I got involved in Missouri politics early in life. I started reading about it when I was a child, and I couldn’t wait until I got old enough to vote.
Fortunately, my mother was involved in politics, so I had an opportunity to start working at the polls when I was young.
I’ll always be glad that I got acquainted with the political situation before it became so corrupt. When I grew up, the two political parties were both interested in making the government work. Between elections the parties worked together to keep things moving.
I lived in a small town where the people who ran for office were usually well known in the community. The person running for mayor could be the same person who delivered your week’s groceries from the grocery store.
He may have run for office against the man who ran the lumber mill. When the election was over, people went back to work at the same jobs as usual.
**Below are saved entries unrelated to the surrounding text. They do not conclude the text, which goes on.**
theorem wit_ArbiterResult : reqA.at_ .meshRouter 0 = true ∧ reqA.nearer 10000000000 reqB = true ∧ reqB.nearer 10000000000 reqA = false
    ∧ (∀ r ∈ (arbS [reqA, reqB] []).dev.arb.reqs, r.at_ .halfSpine 0 = false) ∧ 0 < lstDist 10000000000 reqA.lst
    ∧ reqA.units ≤ 1 ∧ reqA.route ≠ [] ∧ 1 < reqB.units ∧ ({ reqB with units := 1 } : Req).route = []
    ∧ (arbS [] [holdH]).dev.arb.holders.find? (·.at_ .meshRouter 0) = some holdH
    ∧ ((arbS [] [holdH]).dev.arb.holders.any fun h => h.at_ .meshRouter 0 && (arbS [] [holdH]).dev.heldOpen h) = false
    ∧ holdH.since + base.holdNs .meshRouter 0 ≤ 10000000000 ∧ 10000000000 < ({ holdH with since := 10000000000 } : Holder).since + base.holdNs .meshRouter 0
    ∧ holdH.job.part = none ∧ holdH.job.what = .mover (3 : CoreId).toNat 0 ∧ reqB.job.part = some 2 := by decide +kernel

/-- R69: a message that waits at its receiver's port keeps the output it came over. -/
theorem wit_ArbiterResult_held : ({ msgD 64 with fab := { (msgD 64).fab with msgs := [msg32] } } : Device).heldOpen
    ⟨.meshRouter, 0, 3, 0, 0, nobody (.msg 0), []⟩ = true := by decide +kernel

theorem wit_ArbiterResult_bridge : (∀ h ∈ ({ reqA with site := .bridge, port := 1 } : Req).sides, base.hub.laneStopped.get false h = false)
    ∧ ({ reqA with site := .bridge, port := 1 } : Req).sides = [0, 1] := by decide +kernel

theorem wit_ArbiterResult_memory : memD.dram.serves = true ∧ (memD.sub 0).stopped 10000000000 = false ∧ memD.refreshReqs 10000000000 0 = []
    ∧ memReq.at_ .memPort 0 = true ∧ memReq.units ≤ 1 ∧ memReq.page = some 5 ∧ (memD.halfDram 0).draws + 1 < 2 ^ 32
    ∧ (List.replicate 15 (⟨0, 0, 0, false⟩ : Neighbour)).length < 16 ∧ base.dram.serves = false := by decide +kernel

/-- R34: the nearer request is granted, though its port number is higher. -/
theorem test_grant : after (exec (.arbiterGrant .meshRouter 0) (arbS [reqB, reqA] [])) (fun t =>
    t.dev.arb.holders == [⟨.meshRouter, 0, 3, 10000000000, lstNow 10000000000 + 5, nobody (.msg 7), [⟨.halfSpine, 1, 2, 1, none⟩]⟩]
      && t.dev.arb.reqs.length == 2) = true := by decide +kernel

/-- R406: over a side of the bridge that has stopped nothing is granted; the hub's traffic to the other half goes on. -/
def bridgeReq (slice : Nat) : Req := ⟨.bridge, 0, 0, 1, 0, none, nobody .hub, [⟨.mereSlice, slice, 1, 1, none⟩], none⟩
theorem test_bridge_side_stopped :
    let s := at_ { base with arb := ⟨[bridgeReq 5, bridgeReq 3], [], 8⟩, hub := { base.hub with laneStopped := [(1, true)] } }
    after (exec (.arbiterGrant .bridge 0) s) (fun t => t.dev.arb.holders.map (·.route) == [(bridgeReq 3).route]) = true := by
  decide +kernel

/-- R38: a cut transfer is gone. -/
theorem test_hold_cut : after (exec (.holdCut .meshRouter 0) { arbS [] [holdH] with
      dev := ({ base with arb := ⟨[], [holdH], 8⟩ } : Device).setCore 3 { run0 with mover := [{ copyE with started := true }] } })
    (fun t => (t.core 3).mover == [] && t.dev.arb.holders == []) = true := by decide +kernel
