-- ==== Sys2Proof/WellFormed.lean ====
section
/-! DEFINITION. Which operations the request interface can carry. -/

namespace Sys2Proof

/-- A text fits a request when its length fits the 12-bit `len` field: 0 to STR_MAX (30_encoding.md R52). -/
def textFits (t : List Byte) : Bool :=
  decide (t.length ≤ Config.strMax)

/-- The only operand with more values than its field is a text (R52, R60). -/
def Instr.wf : Instr → Bool
  | .init => true
  | .clear => true
  | .home => true
  | .setdisp _ _ => true
  | .setcur _ _ => true
  | .wrstr text => textFits text
  | .wrcmd _ => true
  | .wrdat _ => true
  | .geterr => true
  | .failed => true
  | .setaddr _ => true
  | .setpath path => textFits path

end Sys2Proof
end

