-- ==== Sys2Proof/Machine/StatusConfig.lean ====
section
/-! DEFINITION. The status and configuration operations (43_status_config.md): no micro-operation, none can fail. -/

namespace Sys2Proof.Machine

/-- GETERR: respond (OK, ERR); writes nothing (R120). -/
def execGeterr (s : State) : Host.Outcome State Fault Refusal :=
  .next (s.complete (.err s.readErr))

/-- FAILED: respond (OK, FAIL); writes nothing (R121). -/
def execFailed (s : State) : Host.Outcome State Fault Refusal :=
  .next (s.complete (.flag s.readFail))

/-- SETADDR: ADDR <- addr; respond OK; not validated (R122). -/
def execSetaddr (addr : Byte) (s : State) : Host.Outcome State Fault Refusal :=
  .next ((s.setEndpoint (addrOperand addr) s.path).complete .none)

/-- SETPATH: PATH <- path; respond OK; not validated (R123). -/
def execSetpath (path : List Byte) (s : State) : Host.Outcome State Fault Refusal :=
  .next ((s.setEndpoint s.addr path).complete .none)

end Sys2Proof.Machine
end

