-- ==== Sys2Proof/Machine/Step.lean ====
section
/-! DEFINITION. One step of the machine. -/

namespace Sys2Proof.Machine

/-- One step. Reset, where asserted, comes first (70_reset_and_hazards.md R150). In RUN the operation in progress goes
on, and no request is taken (60_exceptions.md R140). In IDLE the block waits for a whole request (30_encoding.md R50,
70_reset_and_hazards.md R151), refuses an illegal one (30_encoding.md R59) and runs a legal one (log 1). -/
def step (s : State) : Host.Outcome State Fault Refusal :=
  if s.rst then .next s.resetEvent
  else
    match s.seq with
    | .run ops i => .next (s.resume ops i)
    | .idle =>
      match s.fetch with
      | .incomplete => .next s
      | .illegal _ rest => .next (s.refuseRequest rest)
      | .legal i rest => exec i (s.acceptRequest rest)

/-- `s` with the request of a table row's word first at the request interface, the block ready to take it (log 20). -/
def State.withFetchWord (s : State) (nbits w : Nat) : State :=
  s.presentFirst (tableWords nbits w)

end Sys2Proof.Machine
end

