-- ==== Sys2Proof/Machine/Core.lean ====
section
/-! DEFINITION. The machine behind the host's interface. -/

def Sys2Proof.core : Host.Core :=
  { State := Sys2Proof.Machine.State, Fault := Sys2Proof.Machine.Fault,
    Refusal := Sys2Proof.Machine.Refusal, step := Sys2Proof.Machine.step,
    reset := Sys2Proof.Machine.State.reset }
end

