-- ==== Sys2Proof/Laws/Encoding.lean ====
section
/-! SUPPORT. The fields of a header word put together and taken apart, and lists of payload words. -/

namespace Sys2Proof

/-! ## Fields of a word put together -/

theorem fields_opLen (op : BitVec 4) (l : BitVec 12) :
    opField (op ++ l) = op ∧ lenField (op ++ l) = l := by
  constructor
  · change BitVec.extractLsb' 12 4 (op ++ l : BitVec (4 + 12)) = op
    ext i hi
    simp only [BitVec.getElem_extractLsb', BitVec.getLsbD_append]
    simp [BitVec.getLsbD_eq_getElem, hi]
  · change BitVec.extractLsb' 0 12 (op ++ l : BitVec (4 + 12)) = l
    ext i hi
    simp only [BitVec.getElem_extractLsb', BitVec.getLsbD_append]
    simp [BitVec.getLsbD_eq_getElem, hi]

theorem fields_opLineByte (op line : BitVec 4) (b : Byte) :
    opField (op ++ line ++ b) = op ∧ lineField (op ++ line ++ b) = line ∧
      byteField (op ++ line ++ b) = b := by
  refine ⟨?_, ?_, ?_⟩
  · change BitVec.extractLsb' 12 4 (op ++ line ++ b : BitVec (4 + 4 + 8)) = op
    ext i hi
    simp only [BitVec.getElem_extractLsb', BitVec.getLsbD_append]
    rw [if_neg (by omega), if_neg (by omega)]
    simp [show 12 + i - 8 - 4 = i by omega, BitVec.getLsbD_eq_getElem, hi]
  · change BitVec.extractLsb' 8 4 (op ++ line ++ b : BitVec (4 + 4 + 8)) = line
    ext i hi
    simp only [BitVec.getElem_extractLsb', BitVec.getLsbD_append]
    simp [BitVec.getLsbD_eq_getElem, hi]
  · change BitVec.extractLsb' 0 8 (op ++ line ++ b : BitVec (4 + 4 + 8)) = b
    ext i hi
    simp only [BitVec.getElem_extractLsb', BitVec.getLsbD_append]
    simp [BitVec.getLsbD_eq_getElem, hi]

theorem fields_opFlags (op : BitVec 4) (cur blk : Bool) :
    let w : Word := op ++ 0#10 ++ BitVec.ofBool cur ++ BitVec.ofBool blk
    opField w = op ∧ flagsZeroField w = 0#10 ∧ w.getLsbD 1 = cur ∧ w.getLsbD 0 = blk := by
  revert op cur blk
  simp only [opField, flagsZeroField]
  decide +kernel

theorem fields_payload (b : Byte) :
    payloadHigh (0#8 ++ b) = 0#8 ∧ byteField (0#8 ++ b) = b := by
  constructor
  · change BitVec.extractLsb' 8 8 (0#8 ++ b : BitVec (8 + 8)) = 0#8
    ext i hi
    simp only [BitVec.getElem_extractLsb', BitVec.getLsbD_append]
    simp
  · change BitVec.extractLsb' 0 8 (0#8 ++ b : BitVec (8 + 8)) = b
    ext i hi
    simp only [BitVec.getElem_extractLsb', BitVec.getLsbD_append]
    simp [BitVec.getLsbD_eq_getElem, hi]

/-! ## A word is its fields -/

theorem word_opLen (w : Word) : opField w ++ lenField w = w := by
  change (BitVec.extractLsb' 12 4 w ++ BitVec.extractLsb' 0 12 w : BitVec (4 + 12)) = w
  ext i hi
  simp only [BitVec.getElem_append, BitVec.getElem_extractLsb']
  split
  · simp [BitVec.getLsbD_eq_getElem, hi]
  · rw [show 12 + (i - 12) = i by omega]
    simp [BitVec.getLsbD_eq_getElem, hi]

theorem word_opLineByte (w : Word) : opField w ++ lineField w ++ byteField w = w := by
  change (BitVec.extractLsb' 12 4 w ++ BitVec.extractLsb' 8 4 w ++ BitVec.extractLsb' 0 8 w :
    BitVec (4 + 4 + 8)) = w
  ext i hi
  simp only [BitVec.getElem_append, BitVec.getElem_extractLsb']
  split
  · simp [BitVec.getLsbD_eq_getElem, hi]
  · split
    · rw [show 8 + (i - 8) = i by omega]
      simp [BitVec.getLsbD_eq_getElem, hi]
    · rw [show 12 + (i - 8 - 4) = i by omega]
      simp [BitVec.getLsbD_eq_getElem, hi]

theorem word_opFlags (w : Word) :
    opField w ++ flagsZeroField w ++ BitVec.ofBool (w.getLsbD 1) ++ BitVec.ofBool (w.getLsbD 0) = w := by
  change (BitVec.extractLsb' 12 4 w ++ BitVec.extractLsb' 2 10 w ++ BitVec.ofBool (w.getLsbD 1) ++
    BitVec.ofBool (w.getLsbD 0) : BitVec (4 + 10 + 1 + 1)) = w
  ext i hi
  simp only [BitVec.getElem_append, BitVec.getElem_extractLsb']
  split
  · have h : i = 0 := by omega
    subst h
    simp
  · split
    · have h : i = 1 := by omega
      subst h
      simp
    · split
      · rw [show 2 + (i - 1 - 1) = i by omega]
        simp [BitVec.getLsbD_eq_getElem, hi]
      · rw [show 12 + (i - 1 - 1 - 10) = i by omega]
        simp [BitVec.getLsbD_eq_getElem, hi]

theorem word_payload (w : Word) : payloadHigh w ++ byteField w = w := by
  change (BitVec.extractLsb' 8 8 w ++ BitVec.extractLsb' 0 8 w : BitVec (8 + 8)) = w
  ext i hi
  simp only [BitVec.getElem_append, BitVec.getElem_extractLsb']
  split
  · simp [BitVec.getLsbD_eq_getElem, hi]
  · rw [show 8 + (i - 8) = i by omega]
    simp [BitVec.getLsbD_eq_getElem, hi]

/-! ## Payload words -/

theorem arrived_eq (n : Nat) (ws : List Word) : arrived n ws = decide (n ≤ ws.length) := by
  induction n generalizing ws with
  | zero => simp [arrived]
  | succ n ih => cases ws <;> simp [arrived, ih]

@[simp] theorem length_encodePayload (text : List Byte) : (encodePayload text).length = text.length := by
  simp [encodePayload]

theorem encodePayload_ok (text : List Byte) : (encodePayload text).all payloadOk = true := by
  simp [encodePayload, payloadOk, fields_payload]

theorem encodePayload_bytes (text : List Byte) : (encodePayload text).map byteField = text := by
  simp [encodePayload, Function.comp_def, fields_payload]

/-- Payload words that keep Format C are the encoding of their bytes. -/
theorem encodePayload_of_ok (ws : List Word) (h : ws.all payloadOk = true) :
    encodePayload (ws.map byteField) = ws := by
  induction ws with
  | nil => rfl
  | cons w ws ih =>
    simp only [List.all_cons, Bool.and_eq_true] at h
    have hw : payloadHigh w = 0#8 := by simpa [payloadOk] using h.1
    have : (0#8 ++ byteField w : Word) = w := by rw [← hw]; exact word_payload w
    simp only [encodePayload, List.map_cons, List.map_map] at ih ⊢
    rw [this]
    congr 1
    simpa [Function.comp_def] using ih h.2

end Sys2Proof
end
In those days, people were not lifelong enemies before and after the election. In fact many of the people were in the same family.
Sometimes, one brother belonged to one party, and another brother belonged to the other party. But like most other people in town, both went to their grandmother’s house for Sunday dinner.
On the Fourth of July, they rode in separate cars for the Memorial Day parade. And that’s what it meant to be in separate parties.
For a long time, most African-Americans in our community voted for the same party that was in office at the time slavery was abolished. The older family members took the responsibility for explaining to family members how they should vote.
Ultimately, people began to study which political position they preferred, and then, that’s the way they voted.
Today, young people are not as interested in politics as they used to be. There is a reason for that. Politicians do not take the time to explain to young people how politics affects their lives.
Every person who is elected to public office should hold a meeting once a week to inform people about their job and the importance of keeping informed and interested in public positions.
Maintaining a democratic society is a very important venture. Understanding how the society operates is every citizen’s job. We need to work at it every day.
Let’s keep it going.
You can join the conversation with Rose M. Nolen by calling her at 882-5734 or emailing her at firstname.lastname@example.org.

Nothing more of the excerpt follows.